Другое дело, что идея сифилиса, приобретенного или полученного по наследству, «витала в воздухе». И не случайно. Если в наше время, когда врачи не могут поставить диагноз, они подозревают рак, то в двадцатые годы подозревали сифилис. Академик Российской академии медицинских наук Ю.М. Лопухин пишет по этому поводу: «Для врачей России, воспитанных на трудах С.П. Боткина, который говорил, что «в каждом из нас есть немного татарина и сифилиса» и что в сложных и непонятных случаях болезней следует непременно исключать специфическую (т. е. сифилитическую) этиологию заболевания, такая версия была вполне естественна. Тем более что в России сифилис в конце прошлого — начале текущего века в разных формах, включая наследственную и бытовую, был широко распространен»[452]
.Консультантом Лечсанупра Кремля был старший врач хирургического отделения Солдатенковской (Боткинской) больницы В.Н. Розанов, к которому с большим уважением и доверием относился В.И. Именно к нему 25 мая 1922 г. обратилась М.И. Ульянова с просьбой принять участие в осмотре больного вместе с Ф.А. Гетье, Л.Г. Левиным, Н.А. Семашко, Д.И. Ульяновым. Вспоминая этот визит, Розанов писал впоследствии: «Итак, в этот день грозный признак тяжкой болезни впервые выявился, впервые смерть определенно погрозила своим пальцем. Все это, конечно, поняли: близкие почувствовали, а мы, врачи, осознали. Одно дело разобраться в точной диагностике, поставить топическую диагностику, определить природу, причину страдания, другое дело — сразу схватить, что дело грозное и вряд ли одолимое, — это всегда тяжело врачу.
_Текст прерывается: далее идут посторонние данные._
/-- Host completions, invalidations, rejected requests and IDE failures are taken. A read completion supplies bytes or a failure for its
range, a timeout a failure, an invalidation moves what running copies and copy streams have moved so far (log entry 33), refuses or
gives its range and answers, a request off a bound stream is rejected with its event, and a failed stream becomes Insecure and stops its
bays. Host memory is as in log entry 3. -/
def Obligations.HostLinkEventsAreTaken : Prop :=
  ∀ (s : State) (fn iova : Nat) (pasid : Option Nat) (data : List Byte),
    let key := hostKey fn pasid iova
    exec (.hostReadCompletion fn pasid iova 0 data) s = .next { s with host := { s.host with
      mem := hostLay s.host.mem key data, errs := errsOutside s.host.errs key data.length } } ∧
    (∀ status, status ≠ 0 → exec (.hostReadCompletion fn pasid iova status data) s = .next { s with host := { s.host with
      errs := errsOutside s.host.errs key data.length ++ [(key, data.length, status != 1)] } }) ∧
    (∀ len, exec (.completionTimeout fn pasid iova len) s = .next { s with host := { s.host with
      errs := errsOutside s.host.errs key len ++ [(key, len, false)] } }) ∧
    (∀ len, (s.fnAt fn).ats = true →
      let t := (s.copiesSoFar fn).streamsSoFar fn
      let rest := refusedOutside t.host.refused key len
      (∀ noRead noWrite, (noRead || noWrite) = true → exec (.atsInvalidation fn pasid iova len ⟨noRead, noWrite⟩) s = .next { t with
        host := { t.host with
          refused := rest ++ [Refused.mk key len noRead noWrite], invalidations := t.host.invalidations ++ [fn] } }) ∧
      exec (.atsInvalidation fn pasid iova len ⟨false, false⟩) s = .next { t with
        host := { t.host with refused := rest, invalidations := t.host.invalidations ++ [fn] } }) ∧
    (∀ b write, (s.bayAt b).tdi = .run → (s.fnAt b).memSpace = true → exec (.nonTeeRequest b write) s = .next
      ({ s with host := { s.host with unsupported := s.host.unsupported + 1 } }.raiseIn b ⟨0x50, 0, 0, 0, 0⟩)) ∧
    (∀ n, (s.ideAt n).secure = true →
      let s1 := ((s.pend (8 + n % 16)).setIde n { s.ideAt n with secure := false, keys := [], going := [] }).msix pfFn 0
      exec (.ideIntegrityFailure n) s = .next
        ((((List.range 12).filter (fun b => s.locked b && (s.bayAt b).boundStream == n)).foldl (fun (t : State) b => t.securityStop b false) s1).tail))

/-- SPDM connections negotiate, and certificates and measurements are answered. GET_VERSION, GET_CAPABILITIES, NEGOTIATE_ALGORITHMS
and KEY_EXCHANGE set what their connection has agreed; digests, certificates, challenges, measurements and SET_CERTIFICATE are
answered. That GET_VERSION starts the connection again and that a message in a session resets its misses is the model's reading (log
entry 57); the form of answers is the model's (log entry 54). -/
def Obligations.SpdmConnectionsAndAnswers : Prop :=
  (∀ (s : State) (side : Bool), s.spdmReached side = true → s.updating = false →
    let t := s.pend (if side then 200 else 24)
    let ans (u : State) : Host.Outcome State Fault Refusal := .next (s.announce u side)
    exec (.getVersion side) s = ans ((t.setConn side { versions := true }).respond (natLE 1 0x04 ++ natLE 1 2 ++ natLE 2 0x1200 ++ natLE 2 0x1300)) ∧
    (∀ version, (t.connAt side).versions = true → version = 0x12 ∨ version = 0x13 → exec (.getCapabilities side version) s = ans
      ((t.setConn side { t.connAt side with version := version }).respond (natLE 1 0x61 ++ natLE 1 version ++ natLE 1 18))) ∧
    (∀ asym hash dhe aead, (t.connAt side).version ≠ 0 →
      let sel (l : List Nat) (a : Nat) : List Byte := natLE 4 (if l.contains a then 2 ^ a else 0)
      let ok := asym.contains algAsym && hash.contains algHash
      exec (.negotiateAlgorithms side asym hash dhe aead) s = ans ((t.setConn side { t.connAt side with
        algs := ok, keyed := ok && dhe.contains algDhe && aead.contains algAead }).respond
          (natLE 1 0x63 ++ sel asym algAsym ++ sel hash algHash ++ sel dhe algDhe ++ sel aead algAead))) ∧
    (∀ certSlot share, s.sec.lifecycle ≠ 3 → (t.connAt side).keyed = true → (t.chainOf certSlot).isSome = true → t.spdm.sessions.length < 4 →
      let sid := t.spdm.nextSid + 1
      let x : Session := { sid := sid, established := false, misses := 0, subscribed := false, sideband := side, keyGen := 0, peer := none }
      exec (.keyExchange side certSlot share) s = ans ({ t with spdm := { t.spdm with sessions := t.spdm.sessions ++ [x], nextSid := sid }
        }.spdmSigned (natLE 1 0x64 ++ natLE 1 60 ++ natLE 2 sid ++ fixLen 96 (Config.reply t.draws)) share))) ∧
  (∀ (s t : State) (path : SpdmPath) (side : Bool), s.updating = false → s.sec.lifecycle ≠ 3 → s.spdmReached side = true →
    (path = (if side then SpdmPath.sideband else SpdmPath.doe) ∧ t = s.pend (if side then 200 else 24) ∧ (t.connAt side).algs = true) ∨
    (∃ sid x, path = .session sid ∧ side = s.sessionSide sid ∧ s.sessionAt sid = some x ∧ x.established = true ∧
      t = (s.pend (if side then 200 else 24)).setSession sid (fun y => { y with misses := 0 })) →
    let ans (u : State) : Host.Outcome State Fault Refusal := .next (s.announce u side)
    (exec (.getDigests path) s = ans (t.respond (natLE 1 0x01 ++ natLE 1 (if t.spdm.slot1.isSome then 3 else 1) ++
      ((List.range 2).filterMap t.chainOf).flatMap (fun c => natLE 48 (Config.sha384 c).toNat)))) ∧
    (∀ slot off len c, t.chainOf slot = some c → off < c.length → exec (.getCertificate path slot off len) s = ans (t.respond (natLE 1 0x02 ++
      natLE 1 slot ++ natLE 2 ((c.drop off).take (min len portionMax)).length ++
        natLE 2 (c.length - off - ((c.drop off).take (min len portionMax)).length) ++ (c.drop off).take (min len portionMax)))) ∧
    (∀ slot nonce c, t.chainOf slot = some c → exec (.challenge path slot nonce) s = ans (t.spdmSigned (natLE 1 0x03 ++ natLE 1 slot ++
      natLE 48 (Config.sha384 c).toNat) nonce)) ∧
    (∀ index nonce m, index ≠ 0 → index ≠ 255 → t.measurement index = some m →
      let body := natLE 1 0x60 ++ natLE 1 1 ++ natLE 3 (measBlock index m).length ++ measBlock index m
      exec (.getMeasurements path index true nonce) s = ans (t.spdmSigned body nonce) ∧
      exec (.getMeasurements path index false nonce) s = ans (t.respond body)) ∧
    (∀ nonce, exec (.getMeasurements path 0 false nonce) s = ans (t.respond (natLE 1 0x60 ++ natLE 1 t.measIndices.length ++ natLE 3 0))) ∧
    (∀ chain, chain.length ≤ portionMax → t.sec.certAuth = some (Config.sha384 chain) → exec (.setCertificate path 1 chain) s = ans
      ({ t with spdm := { t.spdm with slot1 := some chain }, sec := { t.sec with certAuth := none } }.respond (natLE 1 0x6E ++ natLE 1 1))))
Я не невропатолог, но опыт в мозговой хирургии большой; невольно мысль заработала в определенном, хирургическом направлении, все-таки порой наиболее верном при терапии некоторых мозговых страданий. Но какие диагностики я ни прикидывал, хирургии не было места для вмешательства, а это было грустно, не потому, конечно, что я хирург, а от того, что я знал: борьба у невропатологов будет успешна только в том случае, если имеется специфическое заболевание. Рассчитывать же на это не было никаких оснований. У меня давнишняя привычка спрашивать каждого больного про то, были ли у него какие-либо специфические заболевания или нет. Леча Влад.[имира] Ил.[ьича], я, конечно, его тоже об этом спрашивал. Влад.[имир] Ил.[ьич] всегда относился ко мне с полным доверием, тем более, у него не могло быть мысли, что я нарушу это доверие. Болезнь могла длиться недели, дни, годы, но грядущее рисовалось далеко не радостное. Конечно, могло быть что-либо наследственное или перенесенное незаметно, но это было маловероятно»[453]
.Мы видим, что Розанов пытался найти следы «специфического заболевания» (сифилиса), что давало бы надежду на успех лечения. Но ему это не удалось, о чем он пишет с сожалением.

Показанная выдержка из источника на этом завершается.